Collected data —
- - -
-- ==== Sys2Proof/Tests/Slice0.lean ====
section
/-! SUPPORT. Tests from the spec's own vectors (95_test_vectors.md) and, for each statement with
hypotheses, a concrete state and operands that meet them. -/

namespace Sys2Proof.Tests

/- One thread: the evaluations below would else start a thread each, and their stacks fill the memory. -/
set_option Elab.async false

open Sys2Proof Sys2Proof.Machine Sys2Proof.Safety

/-! ### Well-formedness: a legal instance, and an ill-formed one for each check -/

theorem test_wf_reference : Config.reference.wellFormed = true := by decide

theorem test_wf_largest : (Config.mk 18 4 0xFFF00000 7).wellFormed = true := by decide

theorem test_illformed_ibuf_small : (Config.mk 3 12 0 0).wellFormed = false := by decide

theorem test_illformed_ibuf_large : (Config.mk 19 12 0 0).wellFormed = false := by decide

theorem test_illformed_obuf_small : (Config.mk 12 3 0 0).wellFormed = false := by decide

theorem test_illformed_obuf_large : (Config.mk 12 19 0 0).wellFormed = false := by decide

theorem test_illformed_base : (Config.mk 12 12 0x80000 0).wellFormed = false := by decide

/-- A command word has no operand fields (30_encoding.md R70), so no instruction is ill-formed. -/
theorem test_wf_instr : ∀ i ∈ [Instr.nop, .tagstr, .crc, .encode, .decode, .sigchk, .sigemit, .validate],
    i.wellFormed = true := by decide

/-! ### Decoding: each word written bit by bit, RSV in bits 31:8 and OP in bits 7:0 (30_encoding.md R70, R72) -/

theorem test_decode_nop : decode 0b000000000000000000000000_00000000 = .ok .nop := by decide

theorem test_decode_tagstr : decode 0b000000000000000000000000_00000001 = .ok .tagstr := by decide

theorem test_decode_crc : decode 0b000000000000000000000000_00000010 = .ok .crc := by decide

theorem test_decode_encode : decode 0b000000000000000000000000_00000011 = .ok .encode := by decide

theorem test_decode_decode : decode 0b000000000000000000000000_00000100 = .ok .decode := by decide

theorem test_decode_sigchk : decode 0b000000000000000000000000_00000101 = .ok .sigchk := by decide

theorem test_decode_sigemit : decode 0b000000000000000000000000_00000110 = .ok .sigemit := by decide

theorem test_decode_validate : decode 0b000000000000000000000000_00000111 = .ok .validate := by decide

/-- The first and the last reserved operation code (30_encoding.md R72). -/
theorem test_decode_reserved_op : decode 0b000000000000000000000000_00001000 = .error .reservedOp ∧
    decode 0b000000000000000000000000_11111111 = .error .reservedOp := by decide

/-- The lowest and the highest reserved bit (vector V9). -/
theorem test_decode_reserved_bit : decode 0b000000000000000000000001_00000100 = .error .reservedBits ∧
    decode 0b100000000000000000000000_00000011 = .error .reservedBits := by decide

theorem test_table_word : decodeTableWord 32 7 = some .validate ∧ decodeTableWord 32 8 = none ∧
    decodeTableWord 40 (2 ^ 32 + 7) = none := by decide

/-! ### Small states -/

/-- Bytes of a container's signature. -/
def sig : List Byte := [0x89, 0x50, 0x4E, 0x47, 0x0D, 0x0A, 0x1A, 0x0A]

/-- The record of an empty IEND chunk (vector V4). -/
def iend : List Byte := [0x00, 0x00, 0x00, 0x00, 0x49, 0x45, 0x4E, 0x44, 0xAE, 0x42, 0x60, 0x82]

/-- That record as the parser gives it, found at `c`. -/
def iendRecord (c : Nat) : Record :=
  { len := 0, tag := 0x49454E44, stored := 0xAE426082, computed := 0xAE426082, poff := c + 8 }

/-- Reset, with bytes at the start of IBUF and IEND at their end. -/
def input (bs : List Byte) : State :=
  putIbuf 0 bs { State.reset with iend := w32 bs.length }

/-- A command accepted in `s`, the engine's turn next. -/
def issue (i : Instr) (s : State) : State := s.withFetchWord 32 (encode i).toNat

/-- The state after one step. -/
def after (s : State) : State := nextOr s (step s)

/-! ### One step of each instruction (95_test_vectors.md) -/

/-- Vector V9. -/
theorem test_nop_completes :
    regValue .status (after (issue .nop State.reset)) = 0x00000402 := by decide +kernel

/-- The example of 44_control.md R145: NOP clears a previous error and leaves CERR. -/
theorem test_nop_keeps_cerr :
    regValue .status (after (issue .nop (after (issue .decode State.reset)))) = 0x00000802 := by
  decide +kernel

/-- The example of 40_tag.md R108. -/
theorem test_tagstr_letters :
    let s := after (issue .tagstr { input [0x52, 0x75, 0x53, 0x74] with slen := 4 })
    s.tag = 0x52755374 ∧ regValue .tflags s = 0x000001DF ∧ s.ecode = 0 := by decide +kernel

/-- Example E1: a digit is no letter. -/
theorem test_tagstr_digit :
    let s := after (issue .tagstr { input [0x52, 0x75, 0x31, 0x74] with slen := 4, iend := 0 })
    regValue .status s = 0x00000416 ∧ s.tag = 0 := by decide +kernel

/-- Vector V3: the check value of CRC-32. -/
theorem test_crc_check_value :
    (after (issue .crc { input [0x31, 0x32, 0x33, 0x34, 0x35, 0x36, 0x37, 0x38, 0x39] with
      slen := 9 })).ccrc = 0xCBF43926 := by decide +kernel

/-- Vector V3: the range check does not wrap. -/
theorem test_crc_no_wrap :
    regValue .status (after (issue .crc { State.reset with src := 0xFFFFFFFF, slen := 1 })) =
      0x00000486 := by decide +kernel
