-- ==== Sys2Proof/Machine/Bytes.lean ====
section
/-! DEFINITION. Byte sequences and the little-endian primitives (R10, R11, R13). -/

namespace Sys2Proof.Machine

/-- `LE16(v)` (R11). -/
def le16 (v : BitVec 16) : List Byte := [v.extractLsb' 0 8, v.extractLsb' 8 8]

/-- `LE32(v)` (R11). -/
def le32 (v : Word) : List Byte :=
  [v.extractLsb' 0 8, v.extractLsb' 8 8, v.extractLsb' 16 8, v.extractLsb' 24 8]

/-- `LE64(v)` (R11). -/
def le64 (v : BitVec 64) : List Byte :=
  [v.extractLsb' 0 8, v.extractLsb' 8 8, v.extractLsb' 16 8, v.extractLsb' 24 8,
   v.extractLsb' 32 8, v.extractLsb' 40 8, v.extractLsb' 48 8, v.extractLsb' 56 8]

/-- Two bytes read little-endian. -/
def u16Of (b0 b1 : Byte) : BitVec 16 := b1 ++ b0

/-- Four bytes read little-endian. -/
def u32Of (b0 b1 b2 b3 : Byte) : Word := b3 ++ b2 ++ b1 ++ b0

/-- `B[p]`. No rule reads a byte that does not exist (R26, R54); the 0 beyond the end is never used by one. -/
def byteAt (B : List Byte) (p : Nat) : Byte := B.getD p 0#8

/-- `U16LE(B, p)` (R11); requires p + 2 ≤ |B|. -/
def u16At (B : List Byte) (p : Nat) : BitVec 16 := u16Of (byteAt B p) (byteAt B (p + 1))

/-- `U32LE(B, p)` (R11); requires p + 4 ≤ |B|. -/
def u32At (B : List Byte) (p : Nat) : Word :=
  u32Of (byteAt B p) (byteAt B (p + 1)) (byteAt B (p + 2)) (byteAt B (p + 3))

/-- `B[i..j)` (R10); requires i ≤ j ≤ |B|. -/
def slice (B : List Byte) (i j : Nat) : List Byte := (B.drop i).take (j - i)

/-- `last_k(b)` (R10). -/
def lastK (k : Nat) (b : List Byte) : List Byte := b.drop (b.length - k)

/-- A length, a position or a count as a response value or a register (R74, R26: 32 bits). -/
def asWord (n : Nat) : Word := BitVec.ofNat 32 n

end Sys2Proof.Machine
end

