-- ==== Sys2Proof/Machine/Flags.lean ====
section
/-! DEFINITION. LZ4-MF has no condition flags (R23). What a command leaves behind is its response status (R74) and the two
status registers (R36, R37); this file gives their codes, and the register map that CSR.RD reads (10_state.md section 5). -/

namespace Sys2Proof.Machine

/-- Response status OK (R74). -/
def stOk : BitVec 8 := 0x00#8
/-- Response status NONE (R74). -/
def stNone : BitVec 8 := 0x01#8
/-- Response status WOULD_NOT_FIT (R74). -/
def stWouldNotFit : BitVec 8 := 0x02#8
/-- Response status END (R74). -/
def stEnd : BitVec 8 := 0x03#8
/-- Response status REFUSED (R74). -/
def stRefused : BitVec 8 := 0xFF#8

/-- The number of an error kind (R240). -/
def errNum : ErrKind → Nat
  | .ioFailure => 1
  | .rawCodecCorruption => 2
  | .headerParseError => 3
  | .wrongMagic => 4
  | .headerChecksumFail => 5
  | .blockChecksumFail => 6
  | .frameChecksumFail => 7
  | .blockLengthOverflow => 8
  | .blockSizeOverflow => 9

/-- The number of a sub-cause (R242). -/
def subNum : SubCause → Nat
  | .truncatedInput => 1
  | .literalOverrun => 2
  | .zeroOffset => 3
  | .offsetTooLarge => 4
  | .outputOverrun => 5

/-- FE.ERR and FD.ERR as numbers: 0 when none (R30, R37). -/
def errField : Option ErrKind → Nat
  | none => 0
  | some k => errNum k

/-- FD.SUB as a number: 0 otherwise (R37). -/
def subField : Option SubCause → Nat
  | none => 0
  | some u => subNum u

/-- The response (ERR k, sub): status 0x10 + k (R74, R240), the sub-cause as value (R250). -/
def errResponse (k : Option ErrKind) (u : Option SubCause) : Response :=
  { status := 0x10#8 + BitVec.ofNat 8 (errField k), value := asWord (subField u) }

/-- The number of an FE.STATE (R30). -/
def feStateNum : FeState → Nat
  | .init => 0
  | .headerWritten => 1
  | .blockLoop => 2
  | .terminatorWritten => 3
  | .trailerWritten => 4
  | .done => 5
  | .failed => 7

/-- The number of an FD.STATE (R31). -/
def fdStateNum : FdState → Nat
  | .closed => 0
  | .blocks => 1
  | .finished => 2
  | .failed => 7

/-- FE_STATUS (R36): STATE in bits 2:0, ERR in bits 7:4. -/
def feStatus (fe : FeRec) : Word := asWord (feStateNum fe.state + 16 * errField fe.err)

/-- FD_STATUS (R37): STATE in bits 2:0, ERR in bits 7:4, SUB in bits 11:8. -/
def fdStatus (fd : FdRec) : Word := asWord (fdStateNum fd.state + 16 * errField fd.err + 256 * subField fd.sub)

/-- HWCFG (R39): HASH_LOG in bits 4:0, HC_SHIFT in bits 12:8, SEED_STRIDE in bits 23:16. -/
def hwcfg (c : Config) : Word := asWord (c.hashLog % 32 + 256 * (c.hcShift % 32) + 65536 * (c.seedStride % 256))

/-- The register map of 10_state.md section 5; none for a number that does not exist. -/
def csrRead (reg : BitVec 24) (s : State) : Option Word :=
  match reg.toNat with
  | 0x00 => some (s.settings.setWidth 32)
  | 0x01 => some s.dictId
  | 0x02 => some s.csizeLo
  | 0x03 => some s.csizeHi
  | 0x04 => some (feStatus s.fe)
  | 0x05 => some (fdStatus s.fd)
  | 0x06 => some s.hdr.info
  | 0x07 => some s.hdr.blkmax
  | 0x08 => some s.hdr.csizeLo
  | 0x09 => some s.hdr.csizeHi
  | 0x0A => some s.hdr.dictId
  | 0x0B => some (asWord s.win.length)
  | 0x0C => some (asWord s.sink.length)
  | 0x0D => some (asWord s.din.length)
  | 0x0E => some (asWord s.out.length)
  | 0x0F => some (asWord s.dwin.length)
  | 0x10 => some (asWord s.dict.length)
  | 0x11 => some (asWord s.rpos)
  | 0x12 => some (hwcfg s.cfg)
  | _ => none

/-- A write to one of the four writable registers (R212); none for every other number. -/
def csrWrite (reg : BitVec 24) (value : Word) (s : State) : Option State :=
  match reg.toNat with
  | 0x00 => some { s with settings := value.setWidth 6 }
  | 0x01 => some { s with dictId := value }
  | 0x02 => some { s with csizeLo := value }
  | 0x03 => some { s with csizeHi := value }
  | _ => none

end Sys2Proof.Machine
end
- - -
Aim of the exercise —
The reply should consist solely of the lines above from the one that has "def le16 (v" through the one that has "and the two", reproduced exactly.

Task response —
def le16 (v : BitVec 16) : List Byte := [v.extractLsb' 0 8, v.extractLsb' 8 8]

/-- `LE32(v)` (R11). -/
def le32 (v : Word) : List Byte :=
  [v.extractLsb' 0 8, v.extractLsb' 8 8, v.extractLsb' 16 8, v.extractLsb' 24 8]

/-- `LE64(v)` (R11). -/
def le64 (v : BitVec 64) : List Byte :=
  [v.extractLsb' 0 8, v.extractLsb' 8 8, v.extractLsb' 16 8, v.extractLsb' 24 8,
   v.extractLsb' 32 8, v.extractLsb' 40 8, v.extractLsb' 48 8, v.extractLsb' 56 8]

/-- Two bytes read little-endian. -/
def u16Of (b0 b1 : Byte) : BitVec 16 := b1 ++ b0

/-- Four bytes read little-endian. -/
def u32Of (b0 b1 b2 b3 : Byte) : Word := b3 ++ b2 ++ b1 ++ b0

/-- `B[p]`. No rule reads a byte that does not exist (R26, R54); the 0 beyond the end is never used by one. -/
def byteAt (B : List Byte) (p : Nat) : Byte := B.getD p 0#8

/-- `U16LE(B, p)` (R11); requires p + 2 ≤ |B|. -/
def u16At (B : List Byte) (p : Nat) : BitVec 16 := u16Of (byteAt B p) (byteAt B (p + 1))

/-- `U32LE(B, p)` (R11); requires p + 4 ≤ |B|. -/
def u32At (B : List Byte) (p : Nat) : Word :=
  u32Of (byteAt B p) (byteAt B (p + 1)) (byteAt B (p + 2)) (byteAt B (p + 3))

/-- `B[i..j)` (R10); requires i ≤ j ≤ |B|. -/
def slice (B : List Byte) (i j : Nat) : List Byte := (B.drop i).take (j - i)

/-- `last_k(b)` (R10). -/
def lastK (k : Nat) (b : List Byte) : List Byte := b.drop (b.length - k)

/-- A length, a position or a count as a response value or a register (R74, R26: 32 bits). -/
def asWord (n : Nat) : Word := BitVec.ofNat 32 n

end Sys2Proof.Machine
end

-- ==== Sys2Proof/Machine/Flags.lean ====
section
/-! DEFINITION. LZ4-MF has no condition flags (R23). What a command leaves behind is its response status (R74) and the two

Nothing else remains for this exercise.